Oleh Larissa Huda*
Pasir berteriak diam di kaki surya senja yang tersenyum kikir
Bertelanjang lalu kemudian menyeruput asin air ombak menggulung karang pesisir
Aku. Menerkam debur buih di ujung ambang senja yang masih biru
Ada segulung jarring nila, ku siapkan menangkap peluru, akan aku pancung waktu
Sampiran laut angkat senapan berlaras dua siku
Di ujung yang hendak menerjang titik antara empat sudut mati
Sebuah sampan merah berdarah, bergetar tak mau bisu
Sebentar saja, aku ingin lari, pergi
Caping lonjong berkulit bambu, milik nelayan hampir layu ketakutan, menggeleng
Lihat!

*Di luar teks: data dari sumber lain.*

/-- The ramp-down start has come: the FAB cycle of an instant is that of the ramp-down start or a later one (R386). -/
def OnAir.ending (a : OnAir) (now : Nat) : Bool := a.down || decide (a.downPs / fabPs ≤ now / fabPs)

/-- The first symbol boundary after an instant; a tone has none to wait for (R374, R378, R386). -/
def OnAir.boundary (a : OnAir) (now : Nat) : Nat :=
  if a.tx.tone then now
  else symbolsPs a.tx.channel ((now - a.startPs) * (if a.tx.channel then 4800 else 9600) / secPs + 1) + a.startPs

/-- The ramp-down is brought forward, with the status that it ends in: a tone's starts at once. -/
def OnAir.cut (a : OnAir) (status reason now : Nat) : OnAir :=
  { a with status := status, abortReason := reason, downPs := min a.downPs (a.boundary now), down := a.tx.tone }

/-- The transmission on air is cut short. -/
def Outfall.cutAir (o : Outfall) (a : OnAir) (status reason now : Nat) : Outfall :=
  { o with st := if a.tx.tone then .rampDown else o.st, air := some (a.cut status reason now) }

/-! ### Aborts (R386) -/

/-- Abort of the transmissions that the test names: a queued one ends at once; one on air whose ramp-down has not started ramps
down at the next symbol boundary, a tone at once. -/
def State.abortTx (s : State) (p : Tx → Bool) (reason : Nat) : State :=
  (s.dropWhere p txAborted reason).modOut (fun o =>
    match o.air with
    | some a => if a.started && !a.ending s.clock && p a.tx then o.cutAir a txAborted reason s.clock else o
    | none => o)

/-- ABORT of OUTFALL_TONE (R386); before the Outfall is ready it is discarded (R79). -/
def State.outfallAbortAll (s : State) : State :=
  if s.outfall.ready then s.abortTx (fun _ => true) txAborted else s.writeIgnored 0x1814

/-- OUTFALL_ABORT (R386): a write of ABORT names every transmission. -/
def execOutfallAbort (dt : Nat) (s : State) : Host.Outcome State Fault Refusal :=
  s.occurs dt State.awake State.outfallAbortAll

/-! ### The synthesiser (R369, R370, R383, R384) -/

/-- A retune to a carrier includes a VCO calibration (R369, R384). -/
def State.needsCal (s : State) (f : Nat) : Bool :=
  let o := s.outfall
  o.forceCal || decide (1000000 < max f o.calCarrier - min f o.calCarrier) || decide (10 < (s.upkeep[0].temp - o.calTemp).natAbs)

/-- A retune begins; BLANK_OUT stands for no transmission any more. -/
def State.retune (s : State) (f : Nat) : State :=
  s.modOut (fun o => { o with st := if s.needsCal f then .calibrating else .settling, retuneTo := some f, retunePs := s.clock, air := none })

/-- The entry served next: one that LBT holds lets the others pass (R382, R392). -/
def Outfall.head (o : Outfall) : Option Tx := o.queue.find? (fun x => !o.lbtHeld.contains x.order)

/-- The synthesiser waits for nothing and no transmission is on air. -/
def Outfall.idle (o : Outfall) : Bool :=
  o.retuneTo.isNone && (o.st == .locked || o.st == .settling) && (match o.air with | some a => !a.started | none => true)

/-- The Outfall works: it runs or is being brought up, outside doze. -/
def State.outfallRuns (s : State) : Bool := s.serving && !s.mgmtOnly && s.outfall.st != .off

/-- OUTFALL_RETUNE_START (R383): to the head entry's carrier, when it differs. -/
def execOutfallRetuneStart (dt : Nat) (s : State) : Host.Outcome State Fault Refusal :=
  s.occurs dt (fun t => t.outfallRuns && t.outfall.idle)
    (fun t => t.withSome t.outfall.head (fun x u => if x.carrier = u.outfall.carrier && u.outfall.st == .locked then u else u.retune x.carrier))

/-- The retune is locked; the first one of a bring-up or doze exit makes the Outfall ready (R75, R95). -/
def State.retuneLocked (s : State) (f : Nat) : State :=
  s.modOut (fun o => { o with
    st := .locked, carrier := f, retuneTo := none, ready := true, lockPs := s.clock
    calCarrier := if o.st == .calibrating then f else o.calCarrier
    calTemp := if o.st == .calibrating then s.upkeep[0].temp else o.calTemp
    forceCal := o.forceCal && o.st != .calibrating })

/-- OUTFALL_RETUNE_LOCKED (R369). -/
def execOutfallRetuneLocked (dt : Nat) (s : State) : Host.Outcome State Fault Refusal :=
  s.occurs dt State.outfallRuns (fun t => t.withSome t.outfall.retuneTo (fun f u => u.retuneLocked f))

/-- The retune does not lock (R384): every entry that waits on its carrier is dropped, and the next retune calibrates. -/
def State.lockFailed (s : State) (f : Nat) : State :=
  (s.modOut (fun o => { o with st := .settling, retuneTo := none, carrier := 0, forceCal := true })).dropWhere (fun x => x.carrier == f)
    txLockTimeout txLockTimeout

/-- OUTFALL_LOCK_TIMEOUT (R384): LOCK_TIMEOUT after the start of a retune that a transmission waits on; any other runs to its end (R370). -/
def execOutfallLockTimeout (dt : Nat) (s : State) : Host.Outcome State Fault Refusal :=
  s.occurs dt (fun t => t.outfallRuns && decide (t.outfall.retunePs + t.outfall.lockTimeoutPs ≤ t.clock))
    (fun t => t.withSome t.outfall.retuneTo (fun f u => u.when (u.outfall.queue.any (fun x => x.carrier == f)) (fun v => v.lockFailed f)))

/-! ### Listen before talk (R392) -/

/-- The LBT context is receiving a burst. -/
def State.lbtBusy (s : State) : Bool :=
  match s.outfall.lbtCtx with
  | some c => s.ctxs[c].st != .idle && s.ctxs[c].active.std == stdEab && s.ctxs[c].eab.receiving
  | none => false

/-- Station time at which the LBT context last stopped receiving. -/
def State.lbtEndNs (s : State) : Nat :=
  match s.outfall.lbtCtx with
  | some c => s.nowNs - (s.clock - s.ctxs[c].eab.endPs.getD s.clock) / 1000
  | none => s.nowNs

/-- The due time of a held transmission once the burst has ended; past its latest start it is dropped with CHANNEL_BUSY. -/
def State.lbtSettleOne (s : State) (x : Tx) : State :=
  let due := (if s.lbtBusy then s.nowNs else s.lbtEndNs) + s.outfall.holdoffNs
  if (match x.latest with | some l => decide (l < due) | none => false) then s.dropWhere (fun y => y.order == x.order) 0x26 0x26
  else if s.lbtBusy then s
  else s.modOut (fun o => { o with lbtHeld := o.lbtHeld.filter (fun n => n != x.order)
                                   queue := insertTx { x with due := due } (o.queue.filter (fun y => y.order != x.order)) })

/-- Every transmission that LBT holds is judged. -/
def State.lbtSettle (s : State) : State := s.forEach (s.outfall.queue.filter (fun x => s.outfall.lbtHeld.contains x.order)) (fun x t => t.lbtSettleOne x)

/-- RELAY_LBT_CHECK (R392): 20 µs before a relayed ramp start. -/
def execRelayLbtCheck (dt : Nat) (s : State) : Host.Outcome State Fault Refusal :=
  s.occurs dt (fun t => t.outfallRuns && t.outfall.air.isNone) (fun t =>
    let u := t.lbtSettle
    match u.outfall.head with
    | some x => if x.isRelay && u.lbtBusy then (u.modOut (fun o => { o with lbtHeld := o.lbtHeld ++ [x.order] })).lbtSettle else u
    | none => u)

/-! ### On air -/

/-- The first ramp start that the last retune and the last transmission allow (R383): after a retune 20 µs from its end and 40 µs from the ramp
end. -/
def Outfall.rampFrom (o : Outfall) : Nat := if o.lockPs ≤ o.lastEndPs then o.lastEndPs else max (o.lockPs + 20000000) (o.lastEndPs + 40000000)

/-- The entry that may ramp within `slackNs`: the head, when the synthesiser is locked on its carrier. -/
def State.headReady (s : State) (slackNs : Nat) : Option Tx :=
  s.outfall.head.filter (fun x =>
    s.outfall.st == .locked && x.carrier == s.outfall.carrier && decide (x.due ≤ s.nowNs + slackNs) &&
      decide (s.outfall.rampFrom ≤ s.clock + slackNs * 1000))

/-- Drive BLANK_OUT and CX_REQ; the Outfall source of each reach follows BLANK_OUT (R372). -/
def State.driveBlank (s : State) (on cx : Bool) : State :=
  ({ s with pins := { s.pins with blankOut := on, cxReq := cx } } : State).blankAll

/-- BLANK_OUT is asserted for a transmission, in CX mode with CX_REQ (R372, R373). A grant that stands counts. -/
def State.blankFor (s : State) (x : Tx) : State :=
  (s.modOut (fun o => { o with air := some { tx := x, blankPs := s.clock, cxAsked := s.clock, cxOk := x.coex && s.pins.cxGnt }
                               blankPs := if s.pins.blankOut then o.blankPs else s.clock })).driveBlank true (x.coex || s.pins.cxReq)

/-- Transmissions start: outside doze, and not while doze entry waits (Table 1.12). -/
def State.sends (s : State) : Bool := s.outfallRuns && !s.doze.requested

/-- BLANK_OUT stands for no transmission, or for one that is neither on air nor the head any more (R382). -/
def Outfall.airFree (o : Outfall) : Bool :=
  match o.air with
  | none => true
  | some a => !a.started && o.head.map (fun x => x.order) != some a.tx.order

/-- OUTFALL_BLANK_OUT_ASSERT (R372): 20 µs before the head's ramp start. Where BLANK_OUT is still asserted for a transmission that has gone, its
20 µs begin anew. -/
def execOutfallBlankOutAssert (dt : Nat) (s : State) : Host.Outcome State Fault Refusal :=
  s.occurs dt (fun t => t.sends && t.outfall.airFree) (fun t =>
    let u := t.lbtSettle
    u.withSome (u.headReady 20000) (fun x v => v.blankFor x))

/-- CX_GNT_ASSERT (R373): CX_GNT has been asserted for 20 µs. -/
def execCxGntAssert (dt : Nat) (s : State) : Host.Outcome State Fault Refusal :=
  s.occurs dt (fun _ => true) (fun t =>
    ({ t with pins := { t.pins with cxGnt := true } } : State).modOut (fun o => { o with air := o.air.map (fun a => { a with cxOk := true }) }))

/-- CX_DENIED (R373): no grant within CX_WAIT of CX_REQ. -/
def execCxDenied (dt : Nat) (s : State) : Host.Outcome State Fault Refusal :=
  s.occurs dt State.outfallRuns (fun t => t.withSome t.outfall.air (fun a u =>
    if a.started || !a.tx.coex || a.cxOk || u.clock < a.cxAsked + u.outfall.cxWaitPs then u
    else (u.driveBlank false false).dropWhere (fun x => x.order == a.tx.order) txCxDenied txCxDenied))

/-- The grant goes away (R374, R378): before the ramp start the wait goes on; on air a burst ramps down at the next symbol
boundary, a tone at once. -/
def Outfall.revoke (o : Outfall) (now : Nat) : Outfall :=
  match o.air with
  | some a =>
    if !a.started then { o with air := some { a with cxOk := false } }
    else if a.ending now || !a.tx.coex || a.status ≠ txCompleted then o
    else o.cutAir a txCxRevoked txCxRevoked now
  | none => o

/-- CX_GNT_RELEASE (R374). -/
def execCxGntRelease (dt : Nat) (s : State) : Host.Outcome State Fault Refusal :=
  s.occurs dt (fun _ => true) (fun t => ({ t with pins := { t.pins with cxGnt := false } } : State).modOut (fun o => o.revoke t.clock))

/-- The ramp starts: the entry leaves the queue (R383, R386). -/
def State.rampStart (s : State) (a : OnAir) : State :=
  let t := s.modOut (fun o => { o with
    st := .rampUp, queue := o.queue.filter (fun x => x.order != a.tx.order)
    air := some { a with started := true, startNs := s.nowNs, startPs := s.clock, downPs := s.clock + a.tx.onPs } })
  { t with pins := { t.pins with driver := true } }

/-- BLANK_OUT has stayed asserted since the last transmission, which ended at most 40 µs ago (R372). -/
def State.blankHeld (s : State) : Bool :=
  s.pins.blankOut && decide (s.outfall.blankPs ≤ s.outfall.lastEndPs) && decide (s.clock ≤ s.outfall.lastEndPs + 40000000)

/-- What ramps at OUTFALL_RAMP_START, always the head with its carrier locked: the entry for which BLANK_OUT was asserted 20 µs before, or one
for which it stayed asserted (R372, R383). -/
def State.toRamp (s : State) : Option OnAir :=
  match s.outfall.air with
  | some a => if a.started || (s.headReady 0).map (fun x => x.order) != some a.tx.order || (a.tx.coex && !a.cxOk) ||
      decide (s.clock < a.blankPs + 20000000) then none else some a
  | none => if s.blankHeld then
      ((s.headReady 0).filter (fun x => !x.coex || (s.pins.cxReq && s.pins.cxGnt))).map (fun x => { tx := x, blankPs := s.clock, cxOk := x.coex })
    else none

/-- OUTFALL_RAMP_START (R383): not before the due time, nor after the latest start (R385). -/
def execOutfallRampStart (dt : Nat) (s : State) : Host.Outcome State Fault Refusal :=
  s.occurs dt State.sends (fun t => t.withSome t.toRamp (fun a u =>
    if (match a.tx.latest with | some l => decide (l < u.nowNs) | none => false) then u else u.rampStart a))

/-- Target level of a code in 0.01 dBm (chapter 10, "Level control"). -/
def targetLevel (code : Nat) : Int := 25 * code - 3000

/-- The level loop at a comparison (R375 to R377): driver level in 0.01 dBm at TXOUT, TXDET readings out of range in a row, whether the loop has
fallen back to the internal detector or met a limit, and the level last measured. -/
structure Loop where
  driver : Int
  outRun : Nat := 0
  fell : Bool := false
  limited : Bool := false
  level : Option Int := none
  deriving DecidableEq, Repr

/-- INTERCEPT and SLOPE (Table 10.10). -/
def Outfall.intercept (o : Outfall) : Int := signed 16 (bits o.txdet 31 16)
def Outfall.slope (o : Outfall) : Nat := bits o.txdet 15 0

/-- Power in 0.01 dBm that TXDET reads by its law (R376), to the nearest. -/
def Outfall.txdetLevel (o : Outfall) (v : Int) : Int :=
  if o.slope = 0 then Config.flatDetector v else o.intercept + roundDiv (100 * v) o.slope

/-- The driver within −30 to +8 dBm (R377); answers whether it was limited. -/
def limitDriver (d : Int) : Int × Bool := (clamp (-3000) 800 d, decide (d < -3000 ∨ 800 < d))

/-- The loop before its first comparison: the driver starts from the stored correction (R375, R379). -/
def Outfall.loopStart (o : Outfall) (x : Tx) : Loop :=
  let d := limitDriver (targetLevel x.level + o.corrFor x.carrier)
  { driver := d.1, limited := d.2 }

/-- One comparison: the driver moves by at most 0.25 dB. The fourth TXDET reading in a row out of range makes the internal detector the one
compared from it on (R376; log entry 71). -/
def Outfall.compare (o : Outfall) (target : Int) (l : Loop) (d : DetReading) : Loop :=
  let out := o.detSrc && decide (d.txdet < 20000 ∨ 1180000 < d.txdet)
  let n := if out then l.outRun + 1 else 0
  let fell := l.fell || decide (4 ≤ n)
  let p := if o.detSrc && !fell then o.txdetLevel d.txdet else d.inner
  let q := limitDriver (l.driver + clamp (-25) 25 (target - p))
  { driver := q.1, outRun := n, fell := fell, limited := l.limited || q.2, level := some p }

/-- Comparisons of the loop: one in a preamble symbol, 0 to 31, of a tone one in 125 µs over at most 4 ms (R375, R379). -/
def Tx.comparisons (x : Tx) : Nat := if x.tone then min 32 (8 * x.duration) else 32

/-- The instant at which the loop has ended. -/
def Tx.loopPs (x : Tx) : Nat := if x.tone then msPs + x.comparisons * 125000000 else symbolsPs x.channel 40

/-- The level loop over its readings. -/
def Outfall.loop (o : Outfall) (x : Tx) (l : List DetReading) : Loop :=
  (l.take x.comparisons).foldl (o.compare (targetLevel x.level)) (o.loopStart x)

Rambut si tua ini tak mau lagi hitam berurai
Satu lagi, sosok tuanya bukan waktu yang celeng di dalam gelap kaleng
Dia! Di balik teluk pasi, itu yang kau cari
Kepala keras!
Jangan tembak dia!
Bodoh! Lihat, baru saja di lari!
Dihinanya kau dalam daun ranting berduri.
Tidak! Dia mati!
Dor!
Dua rimbun bakau mendengus nafasnya habis.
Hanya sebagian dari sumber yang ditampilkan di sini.